I'm going to see if I can get some pictures of this soon but I'm not sure what to suggest or do. I've never done a "filing" myself and told her to take the dove to an avian vet to have it done. Apparently she's called a few in the area, but they either said they couldn't or wouldn't do it. I'm a little leary of recommending my avian vet to be honest and I'm not sure if she'd do it anyway. 

I guess my question is & before I suggest/call my vet, how simple or hard is it? These birds seem so small to me and delicate, they aren't like my big birds that I'm used to handling. I've never filed a beak down and would be terrified to do it myself, I'd feel awful if I botched the job. 

In the meantime and until I get the pictures, any advice would be nice.

Thanks,


----------



## feralpigeon

Brad, my vet just used an emory board to file the Arch's beaks with. It isn't as
difficult as it may seem and if only a bit at a time, not going too deep, you or you're coworker should be fine. Just have some Kwik Stop or white flour or your preference on hand just in case. Also wondering if some supplements might help this dove out seeing as it is somewhat of an "on-going trauma" related
injury. Also, maybe they should be separted when this occurs.

fp


----------



## beausmammy

hi Brad,
I am an absolute novice with birds, and generally rely on you lot for advice...but..I have a fantail with a similar problem...my husband holds her and I very gently..a tiny bit at a time, snip her beak with ordinary nail clippers (for people) I did it out of ignorance rather than experience. Everyone is probably going to be horrified...but it works fine for us...I leave her beak longer rather than shorter..but do it every couple of weeks.
hope this helps
Jayne


----------



## Pigeonpal2002

Thanks FP

Just I suppose when you've never done something, it's scary and especially since it's a beak (a bird's bread and butter virtually). I would guess I'd use a very fine grain emery board for this job. 

I don't think that the male has been aggressive towards her since the intial injury, but I'm not sure...will ask her and see. I think that once you've got an overgrowth beak injury, doesn't it always need maintanence for the rest of the birds' life?


----------



## feralpigeon

For the overgrowth part yes, I was thinking about the inability for the mandibles
to maintain alignment and wondered if supplements might help to strengthen
ligaments much the same as a human might take when experiencing problems of the kind.

fp


----------



## Pigeonpal2002

Thanks Jayne, 

That actually might be the best and quickest option actually. The mandibles are quite long and filing bit by bit, might be too slow and stressful. Perhaps snipping the ends off first, then filing the jagged ends down smooth might be best.

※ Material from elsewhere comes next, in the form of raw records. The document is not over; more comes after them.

-- ==== Sys2Proof/Machine/Dispatch.lean ====
section
/-! DEFINITION. The dispatcher: one arm per row of the opcode table. -/
namespace Sys2Proof.Machine
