/-- Power, resets and housekeeping: PWRFAIL, POWER_LOSS_DONE, POWER_LOSS_RESUME, POWER_ON, VDD_AON_FALL, BOOT, CLEAN_SHUTDOWN,
HOUSEKEEPING_ROUND, ROR_HOLD_END, INPUT_EDGE, INPUT_STUCK, RECORD_STORE_UPDATE and RECORD_STORE_READBACK (R266, R692-R717). The record
store's value names, the placement and what firmware does first are the model's (log entries 34, 35 and 7). -/
def Obligations.PowerCommands : Prop :=
  ∀ (q : List Instr) (b : Block) (jtagEn ok0 ok1 level : Bool) (bar2 : BitVec 2) (route : W32) (temp : BitVec 16) (chans : List (BitVec 16))
    (i : BitVec 4) (t k : Nat) (x : Img) (one : Bool) (f : FwSlots), b.hk.off = false →
    (let y := b.setLevel 1 false
     y.hk.tripped = false → y.plossSt = 0 → Answers .pwrfail q b ((y.raise pgHk 6).plossStart)) ∧
    (b.plossSt = 1 → b.hk.tripped = false → b.plossFinish.pwrfailBad = false → Answers .powerLossDone q b (b.plossFinish.setPloss 2)) ∧
    (b.plossSt = 2 → b.hk.okSince = some t →
      Answers .powerLossResume q b ((b.elapseTo (t + b.rdF (pgHk + 0x158) 0 7 * 1000)).deviceReset 2)) ∧
    Answers .vddAonFall q b b.aonFall ∧
    Answers (.powerOn jtagEn) q b.aonFall
      (((b.aonFall.onHk (fun h => { h with off := false })).onDbg (fun d => { d with jtagEn := jtagEn })).boothsKept) ∧
    (b.hk.booted = false → b.dark = false → b.bootCool = true → (b.inp 1).level = true →
      (let y := b.bootRead
       y.bootSlot ok0 ok1 = (some one, f, false) →
        Answers (.boot ok0 ok1 bar2 route) q b
          (let z := (y.onHk (fun h => { h with next := { h.next with fw := f } })).showFw
           ((z.wrF (pgHk + 0x148) 0 7 z.hk.fused).recUpdate id).bootEnter one bar2.toNat route))) ∧
    (b.dark = false → Answers .cleanShutdown q b
      ((b.onHk (fun h => { h with wear := b.peRange, wearAt := b.usec })).recUpdate (fun z => { z with clean := true }))) ∧
    Answers (.housekeepingRound temp chans) q b
      (let ms := b.rdF (pgHk + 0x10C) 0 4
       let y := b.elapseTo (b.hk.roundAt + ms * 1000)
       let z := (y.onHk (fun h => { h with roundAt := y.usec })).diode temp.toInt
       (((z.each ((chans.map (·.toNat)).take 24).zipIdx (fun w c => w.readChan (c.2 + 1) c.1)).railCounts).lifeStep ms).onCx (fun c =>
        { c with sIrq := true })) ∧
    (b.hk.hold = some t → Answers .rorHoldEnd q b ((b.elapseTo t).onHk (fun h => { h with hold := none }))) ∧
    (i.toNat < 15 → (b.inp i.toNat).masked = false → (b.inp i.toNat).level ≠ level →
      (let y := (b.modInp i.toNat (fun z => { z with edges := b.usec :: z.edges.take 63 })).inputEffect i.toNat level
       fld (y.inCfg i.toNat) 20 25 = 0 → Answers (.inputEdge i level) q b y)) ∧
    (i.toNat < 15 → fld (b.inCfg i.toNat) 8 19 ≠ 0 → (b.inp i.toNat).stuck = false → (b.inp i.toNat).level = activeLevel i.toNat → i.toNat ≠ 1 →
      Answers (.inputStuck i) q b
        ((((b.elapseTo ((b.inp i.toNat).since + fld (b.inCfg i.toNat) 8 19 * 1000)).modInp i.toNat (fun z => { z with stuck := true })).hkRecord
          0x0212 .corrected i.toNat).raise pgHk 4)) ∧
    (b.hk.more = true → b.hk.writing = none → Answers .recordStoreUpdate q b b.recWrite) ∧
    (b.hk.writing = some (x, one, k) →
      Answers (.recordStoreReadback true) q b ((b.elapse 400).recIdle) ∧
      (k = 0 → Answers (.recordStoreReadback false) q b
        (((b.elapse 400).putBank one (some x)).onHk (fun h => { h with writing := some (x, one, 1) }))) ∧
      (k ≠ 0 → Answers (.recordStoreReadback false) q b
        (((((b.elapse 400).putBank one none).recIdle).hkRecord 0x0210 .deferred 0).raise pgHk 8)))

I'm just TERRIFIED to attempt it myself and because the dove seems so small and delicate. I'm used to dealing with very strong and LARGE pigeons! lol

Thanks for your idea as well, it's good to know that it could be easier than I'm anticipating. I'd like to save the woman an expensive trip and to my vet whom I'm still not overly happy with.


----------



## Reti

Before I started working at the vet's, when I was still a client there, I took in a bird with overgrown beak. I was told by my vet that they have to do anesthesia cause of the nerve supply that it is very painful (80$)
A few months ago I had to take in one of my doves with a scissored beak that had gotten excessively overgrown. The vet told me to hold the bird while he took the plier and just clipped the overgrown part of the beak. I was horrified, what about the painful nerve endings? Well, that is for clients. True my dove didn't flinch, was absolutely fine, even though she bled a little it was stopped with the styptic powder.
Ever since I am doing it myself at home.
Best to trim it when it is starting to grow a bit, it is much easier. I do it every couple of weeks.

Reti


----------



## feralpigeon

OMG, pliers? Well, the emory board gets quite a bit off at a time, but I really
don't know how much overgrowth you're talking about. A different vet told me
that by trimming the claws of a cat regulary, the area that is supplied by blood
won't extend as far, don't know if this is true or if it would be similar w/beak overgrowth?

fp


----------



## Larry_Cologne

*Trimming beak*

Hello Pigeonpal2002,

I posted some photos (not the best quality) in a previous thread (Victor's "Introducing Beaksley") of a pigeon skull I saved from a pigeon mummy years ago.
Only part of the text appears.